Abstract The efficiency of delivery of DNA vaccines is often relatively low compared to protein vaccines. The use of superparamagnetic iron oxide nanoparticles (SPIONs) to deliver genes via magnetofection shows promise in improving the efficiency of gene delivery both in vitro and in vivo. In particular, the duration for gene transfection especially for in vitro application can be significantly reduced by magnetofection compared to the time required to achieve high gene transfection with standard protocols. SPIONs that have been rendered stable in physiological conditions can be used as both therapeutic and diagnostic agents due to their unique magnetic characteristics. Valuable features of iron oxide nanoparticles in bioapplications include a tight control over their size distribution,

magnetic properties of these particles, and the ability to carry particular biomolecules to specific targets. The internalization and half-life of the particles within the body depend upon the method of synthesis. Numerous synthesis methods have been used to produce magnetic nanoparticles for bioapplications with different sizes and surface charges. The most common method for synthesizing nanometer-sized magnetite Fe3O4 particles in solution is by chemical coprecipitation of iron salts. The coprecipitation method is an effective technique for preparing a stable aqueous dispersions of iron oxide nanoparticles. We describe the production of Fe3O4-based SPIONs with high magnetization values (70 emu/g) under 15 kOe of the applied magnetic field at room temperature, with 0.01 emu/g remanence via a coprecipitation method in the presence of trisodium citrate as a stabilizer.
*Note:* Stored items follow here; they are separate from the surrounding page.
-- ==== Sys2Proof/Machine/Steps.lean ====
section
/-! DEFINITION. What a SET or STEP does in every block (spec/17, One set or step), and the accessors of the blocks it touches. -/

namespace Sys2Proof.Machine

open F

/-! ### Accessors -/

def State.mill (s : State) (m : Nat) : MillS := Assoc.get MillS.init m s.mil.mills
def State.setMill (s : State) (m : Nat) (x : MillS) : State :=
  { s with mil := { s.mil with mills := Assoc.put MillS.init m x s.mil.mills } }

def State.touEnt (s : State) (n e : Nat) : TouEnt := Assoc.get TouEnt.init (n * 8 + e) s.tou.ents
def State.setTouEnt (s : State) (n e : Nat) (x : TouEnt) : State :=
  { s with tou := { s.tou with ents := Assoc.put TouEnt.init (n * 8 + e) x s.tou.ents } }

def State.touOut (s : State) (n : Nat) : TouOut := Assoc.get TouOut.init n s.tou.outs
def State.setTouOut (s : State) (n : Nat) (x : TouOut) : State :=
  { s with tou := { s.tou with outs := Assoc.put TouOut.init n x s.tou.outs } }

def State.gt (s : State) (n : Nat) : GtS := Assoc.get GtS.init n s.gtm
def State.setGt (s : State) (n : Nat) (x : GtS) : State := { s with gtm := Assoc.put GtS.init n x s.gtm }

/-- A field of the timer's active configuration (R461). -/
def State.g (s : State) (f : Fld) : Nat := s.rd (ga f)
def State.gon (s : State) (f : Fld) : Bool := s.on (ga f)

def State.alm (s : State) (n : Nat) : AlmS := Assoc.get AlmS.init n s.cal.alms
def State.setAlm (s : State) (n : Nat) (x : AlmS) : State :=
  { s with cal := { s.cal with alms := Assoc.put AlmS.init n x s.cal.alms } }

/-- A time of the old timeline, moved by `d`; one that falls before Hub Time 0 stands at 0, or is forgotten. -/
def timeMoved (d : Int) (t : Nat) : Nat := ((t : Int) + d).toNat % timeMod
def timeKept (d : Int) (t : Nat) : Option Nat := if (t : Int) + d < 0 then none else some (timeMoved d t)

/-! ### Mills (R413) -/

/-- One revolution in 2⁻⁴⁸ rev, and the modulus of a phase carried to 2⁻⁴⁸ rev (ANGLE64 is its upper 64 bits). -/
def revU : Nat := 2 ^ 48
def phaseMod : Nat := 2 ^ 80

/-- The signed difference of two phases modulo 2⁸⁰. -/
def phaseDiff (a b : Nat) : Int := signedOf 80 ((a + phaseMod - b % phaseMod) % phaseMod)

/-- A phase moved by a signed amount. -/
def addPhase (a : Nat) (d : Int) : Nat := ((a + d) % phaseMod).toNat

/-- A product `x × d`, where `d` is in 2⁻³² ns and `x` per second, rounded to nearest. -/
def perSec (x d : Int) : Int := roundDivI (x * d) secU

/-- A state extrapolated to Hub Time `t` (R402). -/
def MillSt.at_ (k : MillSt) (t : Nat) : MillSt :=
  let d : Int := (t : Int) - k.t
  { t := t, th := addPhase k.th (perSec k.w d + roundDivI (k.a * d * d) (2 * secU * secU)), w := k.w + perSec k.a d, a := k.a }

/-- A mill's state moves with the timeline; one of before Hub Time 0 goes on to 0. -/
def MillSt.moved (d : Int) (k : MillSt) : MillSt :=
  if (k.t : Int) + d < 0 then { k.at_ (-d).toNat with t := 0 } else { k with t := timeMoved d k.t }

/-- A mill's kept times and injection epoch move with the timeline. -/
def MillS.moved (d : Int) (x : MillS) : MillS :=
  { x with
    kept := x.kept.map (MillSt.moved d)
    froz := x.froz.map (MillSt.moved d)
    inj := x.inj.map (MillSt.moved d)
    lastT := x.lastT.map (timeMoved d)
    filt := x.filt.map fun p => (p.1, ((p.2 + d) % timeMod).toNat)
    since := timeMoved d x.since
    injAt := timeMoved d x.injAt
    held := x.held.map fun g => { g with t := timeMoved d g.t }
    ready := timeMoved d x.ready }

/-- The state window shows its edge at the moved time (R407). -/
def State.millWindow (s : State) (m : Nat) : State :=
  match (s.mill m).kept with
  | k :: _ =>
    let hdr := s.rd (lSt m 0) / 2 ^ 16 * 2 ^ 16 + secOf k.t / 2 ^ 32
    (((s.wr (lSt m 0) hdr).wr (lSt m 1) (secOf k.t)).wr (lSt m 2) (nsOf k.t)).wr (lSt m 3) (fracOf k.t)
  | [] => s

def State.millsMoved (s : State) (d : Int) : State :=
  let t : State := { s with mil := { s.mil with mills := s.mil.mills.map fun kx => (kx.1, kx.2.moved d) } }
  (t.mil.mills.map (·.1)).foldl State.millWindow t

/-! ### Balls of the blocks -/

/-- Input `i` is seen at level `v`, without a transition. -/
def MillS.see (x : MillS) (i : Nat) (v : Bool) : MillS :=
  let x := { x with filt := x.filt.filter fun p => p.1 != i }
  match i with
  | 0 => { x with a := v }
  | 1 => { x with b := v }
  | _ => { x with z := v }

/-- A ball newly assigned to its mill or timer is seen at the level at which it stands: the block saw no transition of it before
(R383, R427). -/
def State.pinSees (s : State) (p : Nat) : State :=
  if 32 ≤ p ∧ p < 80 then
    let m := (p - 32) / 3
    let i := (p - 32) % 3
    s.setMill m ((s.mill m).see i ((s.mill m).ball.testBit i))
  else if 80 ≤ p ∧ p < 112 ∧ p % 2 = 0 then s.setGt ((p - 80) / 2) { s.gt ((p - 80) / 2) with pin0 := s.on (gPin ((p - 80) / 2) 0) }
  else s

/-! ### Timed outputs (R371) -/

/-- Every output and entry. -/
def touAll : List (Nat × Nat) := (List.range 32).flatMap fun n => (List.range 8).map fun e => (n, e)

/-- An entry scheduled by mill angle waits for a new prediction after a SET or STEP (R371) or a thaw (R253); a locked one gives its lock up. (DEDUCED, log 72.) -/
def State.touWaits (s : State) (n e : Nat) : State :=
  if s.on (oKind n e) && (s.rd (oState n e) == 2 || s.rd (oState n e) == 3) then
    (s.wr (oState n e) 2).setTouEnt n e { s.touEnt n e with wait := true }
  else s

/-- TRAIL_PENDING follows the output's trailing edge. -/
def State.setTrail (s : State) (n : Nat) (t : Option Nat) : State :=
  (s.setTouOut n { s.touOut n with trail := t }).wr (oTrail n) t.isSome.toNat

/-- The schedule, or a routed timer, drives the output: the pin shows it unless it follows FORCE (R375). -/
def State.touDrive (s : State) (n v : Nat) : State :=
  let s := s.setTouOut n { s.touOut n with level := v }
  if s.on (oMode n) then s else s.wr (oLevel n) v

/-- A trailing edge due at `t` comes 8 ns after the edge that came before it, where that stands nearer (R364, R439). -/
def trailPlace (came : Option Nat) (t : Nat) : Nat :=
  match came with
  | some l => if l < t then max t (l + 8 * nsU) else t
  | none => t

/-- The pending trailing edge due at `t` comes (R365): the pin returns to IDLE; one that an edge has moved is a collision of the timer
whose pulse it ends (R439). -/
def State.touTrailAt (s : State) (n t : Nat) : State :=
  let x := s.touOut n
  let p := trailPlace x.came t
  let s := (s.setTrail n none).touDrive n (s.rd (oIdle n))
  let s := s.setTouOut n { s.touOut n with last := some (max p (x.last.getD 0)), came := some p, trailOf := none }
  match (if p = t then none else x.trailOf) with
  | some m => s.setBits (gEvt m) (2 ^ 10)
  | none => s

/-- A committed edge comes (R356's table, R361, R365): a trailing edge at or before its instant comes first. -/
def State.touShow (n : Nat) (s : State) (g : TouEdge) : State :=
  let s := match (s.touOut n).trail with
    | some t => if trailPlace (s.touOut n).came t ≤ g.t then s.touTrailAt n t else s
    | none => s
  let s := s.setTouOut n { s.touOut n with came := some g.t }
  match g.action with
  | 0 => s.touDrive n 0
  | 1 => s.touDrive n 1
  | 2 => s.touDrive n (1 - (s.touOut n).level)
  | _ =>
    let s := (s.touDrive n (1 - s.rd (oIdle n))).setTrail n (some (g.t + g.width * nsU))
    s.setTouOut n { s.touOut n with trailOf := g.timer }

/-- The edges of output n whose instant Hub Time has reached come, in the order of their commits (R363). -/
def State.touArrive (s : State) (n : Nat) : State :=
  let due := (s.touOut n).line.filter fun g => decide (g.t ≤ s.htm.time)
  if due.isEmpty then s
  else due.foldl (State.touShow n)
    (s.setTouOut n { s.touOut n with line := (s.touOut n).line.filter fun g => !decide (g.t ≤ s.htm.time) })

/-- Every committed edge of output n comes (R372, R376). -/
def State.touFlush (s : State) (n : Nat) : State :=
  (s.touOut n).line.foldl (State.touShow n) (s.setTouOut n { s.touOut n with line := [] })

/-! ### Outputs of timers (R437, R439) -/

/-- The actions leave a level on an output. -/
def State.gtDrive (s : State) (n c v : Nat) : State := s.setGt n { s.gt n with lvl := Assoc.put 0 c v (s.gt n).lvl }

/-- A pending trailing edge comes: the output returns to IDLE. -/
def State.gtIdle (s : State) (n c : Nat) : State :=
  (s.setGt n { s.gt n with trail := Assoc.erase c (s.gt n).trail }).gtDrive n c (s.g (gIdle n c))

/-- The pending trailing edge due at `t` comes; one that an edge has moved is a collision (R439). -/
def State.gtTrailAt (s : State) (n c t : Nat) : State :=
  let p := trailPlace (Assoc.find c (s.gt n).came) t
  let s := s.gtIdle n c
  let x := s.gt n
  let s := s.setGt n { x with last := Assoc.place c (max p ((Assoc.find c x.last).getD 0)) (Assoc.erase c x.last)
                              came := Assoc.place c p (Assoc.erase c x.came) }
  if p = t then s else s.setBits (gEvt n) (2 ^ 10)

/-- A placed edge comes (R437); a trailing edge at or before its instant comes first (R439). -/
def State.gtShow (s : State) (n c : Nat) (g : TouEdge) : State :=
  let s := match Assoc.find c (s.gt n).trail with
    | some t => if trailPlace (Assoc.find c (s.gt n).came) t ≤ g.t then s.gtTrailAt n c t else s
    | none => s
  let s := s.setGt n { s.gt n with came := Assoc.place c g.t (Assoc.erase c (s.gt n).came) }
  match g.action with
  | 0 => s.gtDrive n c 0
  | 1 => s.gtDrive n c 1
  | 2 => s.gtDrive n c (1 - Assoc.get 0 c (s.gt n).lvl)
  | _ =>
    let s := s.gtDrive n c (1 - s.g (gIdle n c))
    s.setGt n { s.gt n with trail := Assoc.place c (g.t + g.width * nsU) (Assoc.erase c (s.gt n).trail) }

/-- Every placed edge of timer n comes. -/
def State.gtFlush (s : State) (n : Nat) : State :=
  (s.gt n).line.foldl (fun s p => s.gtShow n p.1 p.2) (s.setGt n { s.gt n with line := [] })

/-- The outputs that hold something. -/
def State.touHeld (s : State) : List Nat := s.tou.outs.map (·.1)

def TouEdge.moved (d : Int) (g : TouEdge) : TouEdge := { g with t := timeMoved d g.t }

/-- Committed edges complete (R371): what is placed keeps its distance from now. Locked entries go back to ARMED, and no prediction of
the old time locks. (DEDUCED, log 72.) -/
def State.touMoved (s : State) (d : Int) : State :=
  let s := { s with tou := { s.tou with outs := s.tou.outs.map fun p =>
    (p.1, { p.2 with line := p.2.line.map (TouEdge.moved d), trail := p.2.trail.map (timeMoved d), last := p.2.last.bind (timeKept d)
                     came := p.2.came.bind (timeKept d), want := p.2.want.bind (timeKept d) }) } }
  touAll.foldl (fun s p => s.touWaits p.1 p.2) s

/-! ### Calendar (R319, R320, R325) -/

/-- An enabled alarm starts a search at the whole second after now, while the view is valid (R319, R322). -/
def State.almStart (s : State) (n : Nat) : State :=
  if s.on (cAlmEn n) && s.viewValid then
    (s.setAlm n { s.alm n with search := some (s.nowSec + 1), owed := false }).setBits cAlmBusy (2 ^ n)
  else (s.setAlm n { s.alm n with search := none, owed := false }).clrBits cAlmBusy (2 ^ n)

def State.almNext (s : State) (n : Nat) : Nat := s.rd (cAlmNextLo n) + s.rd (cAlmNextHi n) * 2 ^ 32

/-- An enabled alarm has a second to wait for. -/
def State.almSet (s : State) (n : Nat) : Bool :=
  s.on (cAlmEn n) && (s.alm n).search.isNone && !s.on (cAlmNever n) && s.almNext n != 0

/-- Hub Time has jumped from second `was`: an alarm whose second it passed fires once, late; the others search again. -/
def State.almMoved (s : State) (was n : Nat) : State :=
  if s.almSet n && decide (was < s.almNext n) && decide (s.almNext n ≤ s.nowSec) then s.setAlm n { s.alm n with owed := true }
  else s.almStart n

/-- Every reference output drops to its inactive level and waits for a second boundary (R325). -/
def State.refsDrop (s : State) : State :=
  { s with cal := { s.cal with on := 0, pps := false, irig := none,
                               clk := s.cal.clk.map fun kx => (kx.1, { kx.2 with level := false, restart := none }) } }

/-- Hub Time has jumped from second `was`: no edge belongs to the boundary it lands on, and the outputs wait for the next (R325). -/
def State.calMoved (s : State) (was : Nat) : State :=
  let s := ((List.range 8).foldl (fun s n => s.almMoved was n) s.calStatus).refsDrop
  { s with cal := { s.cal with sec := some s.nowSec } }

/-! ### Discipline (R290) -/

/-- A sample whose servo update is still to come is discarded, and no earlier sample agrees with a later one; the last edge keeps its
distance from now (R290, R726). -/
def State.discMoved (s : State) (d : Int) : State :=
  { s with trm := { s.trm with prev := none, due := s.trm.due.map fun x => { x with discard := true },
                               lastEdge := s.trm.lastEdge.map fun t => ((t + d) % timeMod).toNat } }

/-! ### Edges of the old time -/

/-- A stamp of the old time, moved by `d` (2⁻³² ns) so that it keeps its distance from now. -/
def stampMoved (d : Int) (t : Nat) : Nat := (((t : Int) + d / 2 ^ 28) % (timeMod / 2 ^ 28 : Nat)).toNat

/-- The time from the stamp `t` to the stamp `crossing`, around the wrap of Hub Time. -/
def sinceStamp (t crossing : Nat) : Nat := (crossing + (timeMod / 2 ^ 28 - t % (timeMod / 2 ^ 28))) % (timeMod / 2 ^ 28)

/-- A crossing less than 8 ns after an earlier edge (R341, R427, R446), in 2⁻⁴ ns. -/
def nearStamp (last : Option Nat) (crossing : Nat) : Bool :=
  match last with
  | some l => decide (sinceStamp l crossing < 128)
  | none => false

/-- The 8 ns between two edges of an input or capture channel are real time (R341): the last accepted edge moves with the timeline. -/
def State.stpMoved (s : State) (d : Int) : State :=
  { s with stp := { s.stp with ins := s.stp.ins.map fun kx => 
    (kx.1, { kx.2 with last := kx.2.last.map (stampMoved d), filt := kx.2.filt.map fun p => (stampMoved d p.1, p.2) }) } }

def PinEdge.moved (d : Int) (e : PinEdge) : PinEdge := { e with t := stampMoved d e.t }

/-- A timer's placed edges and its last edges and captures keep their distance from now; an aligned tick is the first after the step (R458). -/
def State.gtsMoved (s : State) (d : Int) : State :=
  let mv := fun (kx : Nat × Nat) => (timeKept d kx.2).map fun t => (kx.1, t)
  { s with gtm := s.gtm.map fun kx =>
    (kx.1, { kx.2 with tickAt := s.htm.time, trail := kx.2.trail.map fun p => (p.1, timeMoved d p.2), last := kx.2.last.filterMap mv
                       came := kx.2.came.filterMap mv, want := kx.2.want.filterMap mv
                       line := kx.2.line.map fun p => (p.1, p.2.moved d)
                       clk := kx.2.clk.map (PinEdge.moved d), clkAt := kx.2.clkAt.map (stampMoved d)
                       capIn := kx.2.capIn.map fun p => (p.1, p.2.moved d)
                       capAt := kx.2.capAt.map fun p => (p.1, stampMoved d p.2) }) }

/-- The edges of the tick pairs keep their distance from now (R239). -/
def TickPair.moved (d : Int) (p : TickPair) : TickPair := { p with at_ := p.at_ + d }
def State.pairsMoved (s : State) (d : Int) : State :=
  { s with keep := { s.keep with pair := s.keep.pair.map (TickPair.moved d), pair0 := s.keep.pair0.map (TickPair.moved d) } }

/-- The RDpTXT edges that were placed keep their distance from now. -/
def State.radsMoved (s : State) (d : Int) : State :=
  { s with rad := s.rad.map fun kx => (kx.1, { kx.2 with txt := kx.2.txt.map (stampMoved d) }) }

/-- The 1,000 ms in which a node's request may come again run on (R633, R726). -/
def CanDone.moved (d : Int) (x : CanDone) : CanDone := { x with t := ((x.t + d) % timeMod).toNat }
def State.cansMoved (s : State) (d : Int) : State :=
  { s with can := { s.can with nodes := s.can.nodes.map fun kx => (kx.1, { kx.2 with last := kx.2.last.map (CanDone.moved d) }) } }

/-- Every block takes the move of Hub Time from `was` by `d`. -/
def State.stepBlocks (s : State) (was : Nat) (d : Int) : State :=
  ((((((((s.millsMoved d).touMoved d).calMoved (secOf was)).discMoved d).stpMoved d).gtsMoved d).pairsMoved d).radsMoved d).cansMoved d

end Sys2Proof.Machine
end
Naked SPIONs often lack sufficient stability, hydrophilicity, and the capacity to be functionalized. In order to overcome these limitations, polycationic polymer was anchored on the surface of freshly prepared SPIONs by a direct electrostatic attraction between the negatively charged SPIONs (due to the presence of carboxylic groups) and the positively charged polymer. Polyethylenimine was chosen to modify the surface of SPIONs to assist the delivery of plasmid DNA into mammalian cells due to the polymer's extensive buffering capacity through the "proton sponge" effect.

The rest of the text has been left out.